Over the 2014 Christmas period a group of leading UK health experts, including the president of the Royal College of Physicians and the chair of council at the British Medical Association, wrote an open letter to the Guardian newspaper calling for an alcohol sponsorship ban in sport. The debate on the subject has been running since tobacco sponsorship was banned in European (EU) countries in 2006.
In this edition of the Journal we introduce further research to the debate with a paper from Sarah Kelly et al, senior academics in Australia, who demonstrate the level of sponsorship activation among alcohol companies; in particular, they point to social media activation, which is largely unregulated and appears to break the code of practice agreed by the alcohol industry.
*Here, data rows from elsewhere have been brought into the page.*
/-- R137: over any edges without a reset, from any state, the words the host has received, followed by those still
queued, are those there were before, followed by the transaction-level output of the run on the words accepted at these
edges, in order; and the registers, the error record among them, are those of that run. -/
def Obligations.PortLevelRefinesTransactionLevel : Prop :=
  ∀ (p : Params) (n : Nat) (s t : State), s.NoResetAhead → runEdges p n s = some t →
    ∃ ws, t.bench.accepted = s.bench.accepted ++ ws ∧
      t.regs = (txRun p s.regs ws).1 ∧
      t.bench.delivered ++ t.oq = s.bench.delivered ++ s.oq ++ (txRun p s.regs ws).2

/-- R138: in a running state whose queue is too full, a host that keeps accepting sees `in_ready` return to 1 after
`|OQ| - (OQ_DEPTH - 5)` output transfers, having received that many words in order. -/
def Obligations.ReadyReturnsOnceTheQueueDrains : Prop :=
  ∀ (p : Params) (s : State), p.Legal → s.regs.errCode = .noError →
    let k := s.oq.length - (p.oqDepth - 5)
    k ≤ s.bench.stim.length → (∀ pins ∈ s.bench.stim.take k, pins.rst = false ∧ pins.outReady = true) →
    ∃ t, runEdges p k s = some t ∧ t.inReady p false = true ∧ t.regs = s.regs ∧
      t.bench.accepted = s.bench.accepted ∧ t.bench.delivered = s.bench.delivered ++ s.oq.take k

/-- R181, R115: with no error, the last accepted word being an `END` means that the registers equal `S0`. Every clock
edge keeps this. That the last accepted word is read off the log, which a reset clears, is the model's choice
(assumption 4). -/
def Obligations.AcceptedEndMeansResetRegisters : Prop :=
  ∀ (p : Params) (s t : State), s.Inv p →
    let back := fun u : State =>
      u.regs.errCode = .noError → u.bench.accepted.getLast?.map wordTag = some true → u.regs = Regs.reset
    back s → stepWith p s = .next t → back t

/-! ### Whole streams -/

/-- R120: the stream function, for every legal text and both policies. -/
def Obligations.StreamOutputIsBase64OfTheBytes : Prop :=
  ∀ (p : Params) (cs : List Byte) (ignored : Byte), LegalText cs →
    let run := txRun p Regs.reset (pushWords cs ++ [mkWord true ignored])
    (p.oddPolicy = .zeroPad ∨ cs.length % 2 = 0 →
      run = (Regs.reset, base64Text (textBytes cs) ++ [0x100#9])) ∧
    (p.oddPolicy = .error → cs.length % 2 = 1 →
      run.2 = base64Text ((textBytes cs).take (3 * ((cs.length - 1) / 6))) ∧
      run.1.errCode = .oddHexLength ∧ run.1.errChar = 0x00#8 ∧ run.1.errIndex = cs.length % 2 ^ p.idxW)

/-- R121, R122: a completed stream has `4 * ceil(byte_count / 3)` symbols, and its pads are trailing: none, two or one
as `byte_count % 3` is 0, 1 or 2. -/
def Obligations.StreamLengthAndPads : Prop :=
  ∀ (p : Params) (cs : List Byte) (ignored : Byte), LegalText cs →
    p.oddPolicy = .zeroPad ∨ cs.length % 2 = 0 →
    let byteCount := (cs.length + 1) / 2
    let pads := if byteCount % 3 = 0 then 0 else if byteCount % 3 = 1 then 2 else 1
    ∃ body, (txRun p Regs.reset (pushWords cs ++ [mkWord true ignored])).2
        = body ++ List.replicate pads (symw 0x3D#8) ++ [0x100#9] ∧
      symw 0x3D#8 ∉ body ∧ 0x100#9 ∉ body ∧ body.length + pads = 4 * ((byteCount + 2) / 3)

/-- R124: Base64-decoding the symbols of a completed stream gives the bits of its bytes, and the bits left over are
zero and fewer than 6. -/
def Obligations.StreamDecodesBackToItsBytes : Prop :=
  ∀ (p : Params) (cs : List Byte) (ignored : Byte), LegalText cs →
    p.oddPolicy = .zeroPad ∨ cs.length % 2 = 0 →
    ∃ k < 6, decodedBits (txRun p Regs.reset (pushWords cs ++ [mkWord true ignored])).2
      = (textBytes cs).flatMap bitsMsbFirst ++ List.replicate k false

/-- R125: a stream whose first illegal character is `c`, after the legal text `cs`, whatever words follow: the full
triplets completed before it are emitted, no END marker is, and the record holds `c` and its index. -/
def Obligations.StreamFailsAtItsFirstIllegalCharacter : Prop :=
  ∀ (p : Params) (cs : List Byte) (c : Byte) (later : List InWord), LegalText cs → digitValue c = none →
    let run := txRun p Regs.reset (pushWords cs ++ mkWord false c :: later)
    run.2 = base64Text ((textBytes cs).take (3 * (cs.length / 6))) ∧ 0x100#9 ∉ run.2 ∧
    run.1.errCode = .invalidHexDigit ∧ run.1.errChar = c ∧ run.1.errIndex = cs.length % 2 ^ p.idxW

/-- R119, R123: streams do not interact. After words that end in a completed `END`, whatever they were, the run goes
on as from reset. -/
def Obligations.StreamsDoNotInteract : Prop :=
  ∀ (p : Params) (r : Regs) (before : List InWord) (ignored : Byte) (next : List InWord), 1 ≤ p.idxW → r.Inv p →
    (txRun p r (before ++ [mkWord true ignored])).1.errCode = .noError →
    (txRun p r (before ++ [mkWord true ignored])).1 = Regs.reset ∧
    txRun p r (before ++ mkWord true ignored :: next)
      = ((txRun p Regs.reset next).1,
         (txRun p r (before ++ [mkWord true ignored])).2 ++ (txRun p Regs.reset next).2)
By and large, this paper calls for a ban on alcohol sponsorship in sport, and in Australia a significant number of major sports have agreed to a voluntary ban based on the government replacing sponsor fees with a major grant to sports bodies.
The other side of the coin is a paper published in this Journal in 2009 by Fiona Davies of Cardiff University, which examined the effects of both sporting involvement and alcohol sponsorship on underage drinking. Her findings were that although sponsorship appeared to have a small effect, it was very little in comparison to sports culture, the inference being that an alcohol sponsorship ban would have very little impact on consumption.
Indeed, evidence from France, where alcohol sponsorship was banned with the introduction of the Loi Envin [law] in 1991, sheds very little light on whether the bans have any effect. France was undergoing a period of steady decline in consumption before the ban and this has continued. However, since the ban was introduced, there has been a marked increase in binge drinking among young people. Some are citing the advent of social media as a catalyst for the new problems.
French addiction specialist Professor Michel Reynaud, for example, says: “Social networks have democratised consumption of alcohol and proclaimed drunkeness as a status symbol.”
This would clearly suggest that any alcohol sponsors (and indeed non-sponsors) need to be very cautious about how their campaigns are activated via social media.
What is of major concern, however, is the call for a ban on alcohol sponsorship without serious consideration for what appear to be the real causes of problematic drinking. Governments could invest time and resources bringing new laws onto the statute books only to find that alcohol-related problems remain. This would simply put back the point at which the real problems are addressed and many lives will be destroyed in the meantime.
Whether or not an alcohol sponsorship ban is worthwhile remains open for debate. Our sister publication, Sponsorship Today, recently undertook a survey which showed that globally beer companies alone spent $1.4 billion on sport. It found no pattern between national sponsorship spend and national consumption. That is a lot of money to take out of professional sports funding, so legislators need to think long and hard about what should be the next step. In the meantime, as ever, we aim to inform the debate with continued professional research.